● PROBLEM STATEMENT: Repeat the listing that follows exactly, please.

+++++

/-- Settles O48: each decode reads its header back and leaves the layer inside it, which the next decode takes in place,
and no decode writes what the layers above have left. -/
theorem builtFrameDecodesLayerByLayer : Obligations.BuiltFrameDecodesLayerByLayer := by
  intro s t u hok h ht hcopy d fields results hd
  obtain ⟨pay, hb, rfl⟩ := buildable_of_success ht h
  have hin : u.InputIs (s.builtFrame pay) := inputIs_of_copiedOutput (built_holds s pay)
    (by rw [hb.outLen, State.builtFrame, frame_length]) hcopy
  obtain ⟨hparams, -⟩ : u.params = s.params ∧ _ := hcopy
  obtain ⟨-, -, hmax, -⟩ := id hok
  obtain ⟨v1, hexec1, hparams1, hpay1, hregs1⟩ :=
    decEth_decodesLayer (hparams ▸ hmax) (builtFrame_eq s pay ▸ hin)
  have hparams1 : (descend v1).params = s.params := hparams1.trans hparams
  obtain ⟨v2, hexec2, hparams2, hpay2, hregs2⟩ :=
    decIpv4_decodesLayer (u := descend v1) (hparams1 ▸ hmax) rfl hpay1
  have hparams2 : (descend v2).params = s.params := hparams2.trans hparams1
  obtain ⟨v3, hexec3, herr3, hpay3, hfields, hresults⟩ :=
    transport_decodesBack (w := descend v2) hok hb hparams2 hpay2 hd
  have houter : ∀ r ∈ ethFields ++ ipv4Fields, v3.csr r = (s.carriedRegs pay).get r := by
    intro r hr
    rw [csr_of_exec_descend hexec3 (outerFields_kept hd _ r hr)]
    obtain heth | hip := List.mem_append.1 hr
    · rw [csr_of_exec_descend hexec2 (ethFields_kept _ r heth)]
      exact hregs1 r heth
    · exact hregs2 r hip
  refine ⟨v1, v2, v3, hexec1, hexec2, hexec3, herr3, hpay3, ?_, ?_, ?_, ?_⟩
  · refine List.forall_mem_append.2 ⟨fun r hr => (houter r ?_).trans ?_, hfields⟩ <;> revert r
    · decide
    · simp [State.carriedRegs, builtRegs, State.csr, Regs.get]
  · exact Regs.eq_of_get_ethType (houter .ethType (by decide))
  · exact Regs.eq_of_get_ipProto (houter .ipProto (by decide))
  · refine List.forall_mem_append.2 ⟨fun r hr => (houter r ?_).trans ?_, hresults⟩ <;> revert r
    · decide
    · obtain ⟨hver, htotlen, hcsum⟩ := built_ipv4Results s pay
      simp [State.carriedRegs, builtRegs, State.csr, Regs.get, hver, htotlen, hcsum]

end Sys2Proof.Machine
end

section
/-! Accesses while reset is asserted (70_reset_and_hazards.md R292). -/

namespace Sys2Proof.Machine

open Sys2Proof

section InReset

variable {s : State} {a : Access}

/-- The host's access reaches the bus whatever the level of reset; `step_of_issues` is for reset released (R90). -/
theorem step_eq_busAccess {rest : List HostOp} (hpending : s.pending = .access a :: rest) :
    step s = busAccess a { s with pending := rest } := by
  simp only [step, hostStep, hpending, hostOp]

theorem busAccess_of_asserted (hreset : s.resetIn = .asserted) (hlo : s.params.base ≤ a.addr)
    (hhi : a.addr < s.params.base + 0x80000) : busAccess a s = .refused (.inReset a) := by
  rw [busAccess, if_pos ⟨hlo, hhi⟩, hreset]

end InReset

/-- Settles O13: the level of reset is looked at before the space, the width and the operation of the access. -/
theorem accessInResetRefused : Obligations.AccessInResetRefused := by
  intro s a rest hreset hpending hlo hhi
  rw [step_eq_busAccess hpending]
  exact busAccess_of_asserted hreset hlo hhi

end Sys2Proof.Machine
end
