-- ==== Sys2Proof/Word.lean ====
section
/-! DEFINITION. The word types of the asysbus CAN link core (spec/00_scope.md R8, R16). -/

namespace Sys2Proof

/-- One byte of a payload buffer (00_scope.md R11). -/
abbrev Byte := BitVec 8

/-- The identifier word, `ID_W` = 32 bits (30_encoding.md R70). -/
abbrev IdWord := BitVec 32

/-- A timestamp or a duration in milliseconds, `TIME_W` = 32 bits, unsigned (00_scope.md R8, R13). -/
abbrev Time := BitVec 32

/-- A length field, `LEN_W` = 4 bits, whose legal values are 0..8 (00_scope.md R8). -/
abbrev LenField := BitVec 4

/-- A pin number, `PIN_W` = 8 bits (00_scope.md R8). -/
abbrev PinNum := BitVec 8

/-- A payload buffer: `PAYLOAD_BYTES` = 8 bytes, index 0..7 (00_scope.md R8, 20_memory.md R50). -/
abbrev Payload := Vector Byte 8

end Sys2Proof
end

+++++

● ANSWER:
/-- Settles O48: each decode reads its header back and leaves the layer inside it, which the next decode takes in place,
and no decode writes what the layers above have left. -/
theorem builtFrameDecodesLayerByLayer : Obligations.BuiltFrameDecodesLayerByLayer := by
  intro s t u hok h ht hcopy d fields results hd
  obtain ⟨pay, hb, rfl⟩ := buildable_of_success ht h
  have hin : u.InputIs (s.builtFrame pay) := inputIs_of_copiedOutput (built_holds s pay)
    (by rw [hb.outLen, State.builtFrame, frame_length]) hcopy
  obtain ⟨hparams, -⟩ : u.params = s.params ∧ _ := hcopy
  obtain ⟨-, -, hmax, -⟩ := id hok
  obtain ⟨v1, hexec1, hparams1, hpay1, hregs1⟩ :=
    decEth_decodesLayer (hparams ▸ hmax) (builtFrame_eq s pay ▸ hin)
  have hparams1 : (descend v1).params = s.params := hparams1.trans hparams
  obtain ⟨v2, hexec2, hparams2, hpay2, hregs2⟩ :=
    decIpv4_decodesLayer (u := descend v1) (hparams1 ▸ hmax) rfl hpay1
  have hparams2 : (descend v2).params = s.params := hparams2.trans hparams1
  obtain ⟨v3, hexec3, herr3, hpay3, hfields, hresults⟩ :=
    transport_decodesBack (w := descend v2) hok hb hparams2 hpay2 hd
  have houter : ∀ r ∈ ethFields ++ ipv4Fields, v3.csr r = (s.carriedRegs pay).get r := by
    intro r hr
    rw [csr_of_exec_descend hexec3 (outerFields_kept hd _ r hr)]
    obtain heth | hip := List.mem_append.1 hr
    · rw [csr_of_exec_descend hexec2 (ethFields_kept _ r heth)]
      exact hregs1 r heth
    · exact hregs2 r hip
  refine ⟨v1, v2, v3, hexec1, hexec2, hexec3, herr3, hpay3, ?_, ?_, ?_, ?_⟩
  · refine List.forall_mem_append.2 ⟨fun r hr => (houter r ?_).trans ?_, hfields⟩ <;> revert r
    · decide
    · simp [State.carriedRegs, builtRegs, State.csr, Regs.get]
  · exact Regs.eq_of_get_ethType (houter .ethType (by decide))
  · exact Regs.eq_of_get_ipProto (houter .ipProto (by decide))
  · refine List.forall_mem_append.2 ⟨fun r hr => (houter r ?_).trans ?_, hresults⟩ <;> revert r
    · decide
    · obtain ⟨hver, htotlen, hcsum⟩ := built_ipv4Results s pay
      simp [State.carriedRegs, builtRegs, State.csr, Regs.get, hver, htotlen, hcsum]

end Sys2Proof.Machine
end

section
/-! Accesses while reset is asserted (70_reset_and_hazards.md R292). -/

namespace Sys2Proof.Machine

open Sys2Proof

section InReset

variable {s : State} {a : Access}

/-- The host's access reaches the bus whatever the level of reset; `step_of_issues` is for reset released (R90). -/
theorem step_eq_busAccess {rest : List HostOp} (hpending : s.pending = .access a :: rest) :
    step s = busAccess a { s with pending := rest } := by
  simp only [step, hostStep, hpending, hostOp]

theorem busAccess_of_asserted (hreset : s.resetIn = .asserted) (hlo : s.params.base ≤ a.addr)
    (hhi : a.addr < s.params.base + 0x80000) : busAccess a s = .refused (.inReset a) := by
  rw [busAccess, if_pos ⟨hlo, hhi⟩, hreset]

end InReset

/-- Settles O13: the level of reset is looked at before the space, the width and the operation of the access. -/
theorem accessInResetRefused : Obligations.AccessInResetRefused := by
  intro s a rest hreset hpending hlo hhi
  rw [step_eq_busAccess hpending]
  exact busAccess_of_asserted hreset hlo hhi

end Sys2Proof.Machine
end
-- ==== Sys2Proof/Word.lean ====
section
/-! DEFINITION. The word types of the asysbus CAN link core (spec/00_scope.md R8, R16). -/

namespace Sys2Proof

/-- One byte of a payload buffer (00_scope.md R11). -/
abbrev Byte := BitVec 8

/-- The identifier word, `ID_W` = 32 bits (30_encoding.md R70). -/
abbrev IdWord := BitVec 32

/-- A timestamp or a duration in milliseconds, `TIME_W` = 32 bits, unsigned (00_scope.md R8, R13). -/
abbrev Time := BitVec 32

/-- A length field, `LEN_W` = 4 bits, whose legal values are 0..8 (00_scope.md R8). -/
abbrev LenField := BitVec 4

/-- A pin number, `PIN_W` = 8 bits (00_scope.md R8). -/
abbrev PinNum := BitVec 8

/-- A payload buffer: `PAYLOAD_BYTES` = 8 bytes, index 0..7 (00_scope.md R8, 20_memory.md R50). -/
abbrev Payload := Vector Byte 8

end Sys2Proof
end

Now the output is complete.